> Task statement
Wherever the word "ppaths" shows up in the data, report the line it sits in.

====== Dataset content ======

/-! ### Machine/Dpd.lean -/

theorem writePage_keeps {p : Nat} {g : Nat} {es : List Cplx} (pdpd : L .dpd = true) (K : Kept L s₀ s) : Kept L s₀ (writePage p g es s) := by
  unfold writePage; try dsimp only
  repeat' first | with_reducible assumption | with_reducible apply coefWrite_keeps | split | intro
theorem leaveSolver_keeps {p : Nat} (pdpd : L .dpd = true) (K : Kept L s₀ s) : Kept L s₀ (leaveSolver p s) := by
  unfold leaveSolver; try dsimp only
  repeat' first | with_reducible assumption | (with_reducible exact fun h => h) | exact fun _ => twf_nil | with_reducible apply modDpd_keeps | split | intro
theorem dpdInit_keeps {p : Nat} (pregs : L .regs = true) (pdpd : L .dpd = true) (K : Kept L s₀ s) : Kept L s₀ (dpdInit p s) := by
  unfold dpdInit; try dsimp only
  repeat' first | with_reducible assumption | with_reducible apply leaveSolver_keeps | with_reducible apply writePage_keeps | with_reducible apply setFld_keeps | with_reducible apply modDpdPath_keeps | split | intro
theorem dpdInitAll_keeps  (pregs : L .regs = true) (pdpd : L .dpd = true) (K : Kept L s₀ s) : Kept L s₀ (dpdInitAll s) := by
  unfold dpdInitAll; try dsimp only
  repeat' first | with_reducible assumption | with_reducible apply dpdInit_keeps | with_reducible apply forAll_keeps | split | intro
theorem dpdStage3_keeps  (pregs : L .regs = true) (pdpd : L .dpd = true) (K : Kept L s₀ s) : Kept L s₀ (dpdStage3 s) := by
  unfold dpdStage3; try dsimp only
  repeat' first | with_reducible assumption | with_reducible apply dpdInitAll_keeps | with_reducible apply modDpdPath_keeps | with_reducible apply forAll_keeps | split | intro
theorem attemptEnd_keeps {p : Nat} {code : Nat} (pregs : L .regs = true) (pglb : L .glb = true) (pdpd : L .dpd = true) (K : Kept L s₀ s) : Kept L s₀ (attemptEnd p code s) := by
  unfold attemptEnd; try dsimp only
  repeat' first | with_reducible assumption | with_reducible apply leaveSolver_keeps | with_reducible apply attemptStatus_keeps | with_reducible apply attemptLog_keeps | with_reducible apply modDpdPath_keeps | split | intro
theorem abortAttempts_keeps {f : Nat → Bool} (pregs : L .regs = true) (pglb : L .glb = true) (pdpd : L .dpd = true) (K : Kept L s₀ s) : Kept L s₀ (abortAttempts f s) := by
  unfold abortAttempts; try dsimp only
  repeat' first | with_reducible assumption | with_reducible apply attemptEnd_keeps | with_reducible apply forAll_keeps | split | intro
theorem dpdAccept_keeps {p : Nat} {r : SwapReq} (pregs : L .regs = true) (pglb : L .glb = true) (pdpd : L .dpd = true) (K : Kept L s₀ s) : Kept L s₀ (dpdAccept p r s) := by
  unfold dpdAccept; try dsimp only
  repeat' first | with_reducible assumption | with_reducible apply attemptEnd_keeps | with_reducible apply addLo_keeps | with_reducible apply raise_keeps | with_reducible apply modDpdPath_keeps | split | intro
theorem dpdSwitchWrite_keeps {w : Word} (pregs : L .regs = true) (pglb : L .glb = true) (pdpd : L .dpd = true) (K : Kept L s₀ s) : Kept L s₀ (dpdSwitchWrite w s) := by
  unfold dpdSwitchWrite; try dsimp only
  repeat' first | with_reducible assumption | (with_reducible exact fun h => h) | exact fun _ => twf_nil | with_reducible apply dpdAccept_keeps | with_reducible apply setReg_keeps | with_reducible apply modDpd_keeps | split | intro
theorem solverSwap_keeps {p : Nat} {page : Nat} (pregs : L .regs = true) (pglb : L .glb = true) (pdpd : L .dpd = true) (K : Kept L s₀ s) : Kept L s₀ (solverSwap p page s) := by
  unfold solverSwap; try dsimp only
  repeat' first | with_reducible assumption | with_reducible apply dpdAccept_keeps | split | intro
theorem verifyDue_keeps {p : Nat} (pdpd : L .dpd = true) (K : Kept L s₀ s) : Kept L s₀ (verifyDue p s) := by
  unfold verifyDue; try dsimp only
  repeat' first | with_reducible assumption | with_reducible apply modDpdPath_keeps | split | intro
theorem dpdSwapStart_keeps {p : Nat} (pregs : L .regs = true) (pglb : L .glb = true) (pdpd : L .dpd = true) (K : Kept L s₀ s) : Kept L s₀ (dpdSwapStart p s) := by
  unfold dpdSwapStart; try dsimp only
  repeat' first | with_reducible assumption | with_reducible apply verifyDue_keeps | with_reducible apply attemptEnd_keeps | with_reducible apply setReg_keeps | with_reducible apply modDpdPath_keeps | split | intro
theorem dpdPlyEnd_keeps {p : Nat} (pdpd : L .dpd = true) (K : Kept L s₀ s) : Kept L s₀ (dpdPlyEnd p s) := by
  unfold dpdPlyEnd; try dsimp only
  repeat' first | with_reducible assumption | with_reducible apply verifyDue_keeps | with_reducible apply modDpdPath_keeps | split | intro
theorem adaptOff_keeps {p : Nat} (pregs : L .regs = true) (pglb : L .glb = true) (pdpd : L .dpd = true) (K : Kept L s₀ s) : Kept L s₀ (adaptOff p s) := by
  unfold adaptOff; try dsimp only
  repeat' first | with_reducible assumption | with_reducible apply attemptEnd_keeps | with_reducible apply modDpdPath_keeps | split | intro
theorem dpdPathCfgWrite_keeps {p : Nat} {w : Word} (pregs : L .regs = true) (pglb : L .glb = true) (pdpd : L .dpd = true) (K : Kept L s₀ s) : Kept L s₀ (dpdPathCfgWrite p w s) := by
  unfold dpdPathCfgWrite; try dsimp only
  repeat' first | with_reducible assumption | with_reducible apply adaptOff_keeps | with_reducible apply refusedWrite_keeps | with_reducible apply setFld_keeps | with_reducible apply setReg_keeps | split | intro
theorem pathDue_keeps {p : Nat} (pdpd : L .dpd = true) (K : Kept L s₀ s) : Kept L s₀ (pathDue p s) := by
  unfold pathDue; try dsimp only
  repeat' first | with_reducible assumption | with_reducible apply modDpdPath_keeps | split | intro
theorem enqueueSolve_keeps {p : Nat} (pdpd : L .dpd = true) (K : Kept L s₀ s) : Kept L s₀ (enqueueSolve p s) := by
  unfold enqueueSolve; try dsimp only
  repeat' first | with_reducible assumption | (with_reducible exact fun h => h) | exact fun h => twf_mwrite _ _ h | exact fun h => twf_tset _ _ h | exact fun h => twfFrom_filter _ h | exact fun h => twf_windowWrite _ _ h | exact fun _ => twf_nil | with_reducible apply modDpd_keeps | split | intro
theorem verdict_keeps {p : Nat} {new : Int} (pregs : L .regs = true) (pglb : L .glb = true) (pdpd : L .dpd = true) (K : Kept L s₀ s) : Kept L s₀ (verdict p new s) := by
  unfold verdict; try dsimp only
  repeat' first | with_reducible assumption | with_reducible apply solverSwap_keeps | with_reducible apply attemptStatus_keeps | with_reducible apply attemptLog_keeps | with_reducible apply raise_keeps | with_reducible apply setReg_keeps | with_reducible apply modDpdPath_keeps | split | intro
theorem noteGain_keeps {p : Nat} {k : ObsBlock} (pregs : L .regs = true) (K : Kept L s₀ s) : Kept L s₀ (noteGain p k s) := by
  unfold noteGain; try dsimp only
  repeat' first | with_reducible assumption | with_reducible apply setReg_keeps | split | intro
theorem judgeBlock_keeps {p : Nat} {k : ObsBlock} (pregs : L .regs = true) (pglb : L .glb = true) (pdpd : L .dpd = true) (K : Kept L s₀ s) : Kept L s₀ (judgeBlock p k s) := by
  unfold judgeBlock; try dsimp only
  repeat' first | with_reducible assumption | with_reducible apply noteGain_keeps | with_reducible apply verdict_keeps | with_reducible apply enqueueSolve_keeps | with_reducible apply discardBlock_keeps | with_reducible apply modDpdPath_keeps | split | intro
theorem obsVisit_keeps {o : Nat} {m : Nat} {k : ObsBlock} (pregs : L .regs = true) (pglb : L .glb = true) (pdpd : L .dpd = true) (K : Kept L s₀ s) : Kept L s₀ (obsVisit o m k s) := by
  unfold obsVisit; try dsimp only
  repeat' first | with_reducible assumption | with_reducible apply judgeBlock_keeps | with_reducible apply modObs_keeps | split | intro
theorem solveStart_keeps  (pregs : L .regs = true) (pdpd : L .dpd = true) (K : Kept L s₀ s) : Kept L s₀ (solveStart s) := by
  unfold solveStart; try dsimp only
  repeat' first | with_reducible assumption | (with_reducible exact fun h => h) | exact fun _ => twf_nil | with_reducible apply setFld_keeps | with_reducible apply modDpdPath_keeps | with_reducible apply modDpd_keeps | split | intro
theorem solveDone_keeps {p : Nat} {took : Nat} (pregs : L .regs = true) (pglb : L .glb = true) (pdpd : L .dpd = true) (K : Kept L s₀ s) : Kept L s₀ (solveDone p took s) := by
  unfold solveDone; try dsimp only
  repeat' first | with_reducible assumption | (with_reducible exact fun h => h) | exact fun h => twf_mwrite _ _ h | exact fun h => twf_tset _ _ h | exact fun h => twfFrom_filter _ h | exact fun h => twf_windowWrite _ _ h | exact fun _ => twf_nil | with_reducible apply solverSwap_keeps | with_reducible apply writePage_keeps | with_reducible apply attemptReject_keeps | with_reducible apply setFld_keeps | with_reducible apply modDpdPath_keeps | with_reducible apply modDpd_keeps | split | intro
theorem verificationDone_keeps {p : Nat} {k : ObsBlock} (pregs : L .regs = true) (pglb : L .glb = true) (pdpd : L .dpd = true) (K : Kept L s₀ s) : Kept L s₀ (verificationDone p k s) := by
  unfold verificationDone; try dsimp only
  repeat' first | with_reducible assumption | with_reducible apply obsVisit_keeps | split | intro
theorem dpdStale_keeps {p : Nat} (pregs : L .regs = true) (K : Kept L s₀ s) : Kept L s₀ (dpdStale p s) := by
  unfold dpdStale; try dsimp only
  repeat' first | with_reducible assumption | with_reducible apply raise_keeps | with_reducible apply setFld_keeps | split | intro
theorem surveyStatus_keeps {outcome : Nat} {code : Nat} {p : Nat} {skipped : Nat} (pregs : L .regs = true) (K : Kept L s₀ s) : Kept L s₀ (surveyStatus outcome code p skipped s) := by
  unfold surveyStatus; try dsimp only
  repeat' first | with_reducible assumption | with_reducible apply setReg_keeps | split | intro
theorem surveyRefuse_keeps {code : Nat} {p : Nat} (pregs : L .regs = true) (K : Kept L s₀ s) : Kept L s₀ (surveyRefuse code p s) := by
  unfold surveyRefuse; try dsimp only
  repeat' first | with_reducible assumption | with_reducible apply surveyStatus_keeps | with_reducible apply raise_keeps | split | intro
theorem surveyGo_keeps {w : Word} (pregs : L .regs = true) (pdpd : L .dpd = true) (K : Kept L s₀ s) : Kept L s₀ (surveyGo w s) := by
  unfold surveyGo; try dsimp only
  repeat' first | with_reducible assumption | (with_reducible exact fun h => h) | exact fun _ => twf_nil | with_reducible apply surveyRefuse_keeps | with_reducible apply surveyStatus_keeps | with_reducible apply obsRequest_keeps | with_reducible apply modDpd_keeps | split | intro
theorem surveyGranted_keeps {p : Nat} (pregs : L .regs = true) (pglb : L .glb = true) (ppaths : L .paths = true) (psyn : L .syn = true) (pdpd : L .dpd = true) (pfhp : L .fhp = true) (K : Kept L s₀ s) : Kept L s₀ (surveyGranted p s) := by
  unfold surveyGranted; try dsimp only
  repeat' first | with_reducible assumption | (with_reducible exact fun h => h) | exact fun _ => twf_nil | with_reducible apply watchRoles_keeps | with_reducible apply modDpd_keeps | with_reducible apply modRole_keeps | split | intro
theorem surveyRelease_keeps {v : Survey} (psyn : L .syn = true) (pdpd : L .dpd = true) (K : Kept L s₀ s) : Kept L s₀ (surveyRelease v s) := by
  unfold surveyRelease; try dsimp only
  repeat' first | with_reducible assumption | (with_reducible exact fun h => h) | exact fun _ => twf_nil | with_reducible apply obsRelease_keeps | with_reducible apply obsWithdraw_keeps | with_reducible apply modDpd_keeps | with_reducible apply modRole_keeps | with_reducible apply modUnit_keeps | split | intro
theorem surveyAbortIf_keeps {f : Survey → Bool} (pregs : L .regs = true) (psyn : L .syn = true) (pdpd : L .dpd = true) (K : Kept L s₀ s) : Kept L s₀ (surveyAbortIf f s) := by
  unfold surveyAbortIf; try dsimp only
  repeat' first | with_reducible assumption | with_reducible apply surveyRelease_keeps | with_reducible apply surveyRefuse_keeps | with_reducible apply forAll_keeps | split | intro
theorem surveyAbort_keeps  (pregs : L .regs = true) (psyn : L .syn = true) (pdpd : L .dpd = true) (K : Kept L s₀ s) : Kept L s₀ (surveyAbort s) := by
  unfold surveyAbort; try dsimp only
  repeat' first | with_reducible assumption | with_reducible apply surveyAbortIf_keeps | split | intro
theorem surveyBusy_keeps {p : Nat} (pregs : L .regs = true) (psyn : L .syn = true) (pdpd : L .dpd = true) (K : Kept L s₀ s) : Kept L s₀ (surveyBusy p s) := by
  unfold surveyBusy; try dsimp only
  repeat' first | with_reducible assumption | with_reducible apply surveyRelease_keeps | with_reducible apply surveyRefuse_keeps | split | intro
theorem surveyReport_keeps {old : State} {v : Survey} {g : Nat → Cplx × Cplx} (pregs : L .regs = true) (K : Kept L s₀ s) : Kept L s₀ (surveyReport old v g s) := by
  unfold surveyReport; try dsimp only
  repeat' first | with_reducible assumption | with_reducible apply setReg_keeps | with_reducible apply forAll_keeps | split | intro
theorem surveyDone_keeps {o : Nat} {steps : List (Cplx × Cplx)} (pregs : L .regs = true) (psyn : L .syn = true) (pdpd : L .dpd = true) (K : Kept L s₀ s) : Kept L s₀ (surveyDone o steps s) := by
  unfold surveyDone; try dsimp only
  repeat' first | with_reducible assumption | with_reducible apply surveyReport_keeps | with_reducible apply surveyRelease_keeps | with_reducible apply surveyStatus_keeps | with_reducible apply raise_keeps | split | intro
theorem obsHolderGrant_keeps {o : Nat} (pregs : L .regs = true) (pglb : L .glb = true) (ppaths : L .paths = true) (psyn : L .syn = true) (pdpd : L .dpd = true) (pfhp : L .fhp = true) (pacq : L .acq = true) (K : Kept L s₀ s) : Kept L s₀ (obsHolderGrant o s) := by
  unfold obsHolderGrant; try dsimp only
  repeat' first | with_reducible assumption | with_reducible apply surveyGranted_keeps | with_reducible apply streamGranted_keeps | with_reducible apply obsGrant_keeps | split | (with_reducible refine Kept.pair1 (by assumption) ?_) | (with_reducible refine Kept.pair2 (by assumption) ?_) | intro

======

> Completed task
theorem surveyGranted_keeps {p : Nat} (pregs : L .regs = true) (pglb : L .glb = true) (ppaths : L .paths = true) (psyn : L .syn = true) (pdpd : L .dpd = true) (pfhp : L .fhp = true) (K : Kept L s₀ s) : Kept L s₀ (surveyGranted p s) := by
theorem obsHolderGrant_keeps {o : Nat} (pregs : L .regs = true) (pglb : L .glb = true) (ppaths : L .paths = true) (psyn : L .syn = true) (pdpd : L .dpd = true) (pfhp : L .fhp = true) (pacq : L .acq = true) (K : Kept L s₀ s) : Kept L s₀ (obsHolderGrant o s) := by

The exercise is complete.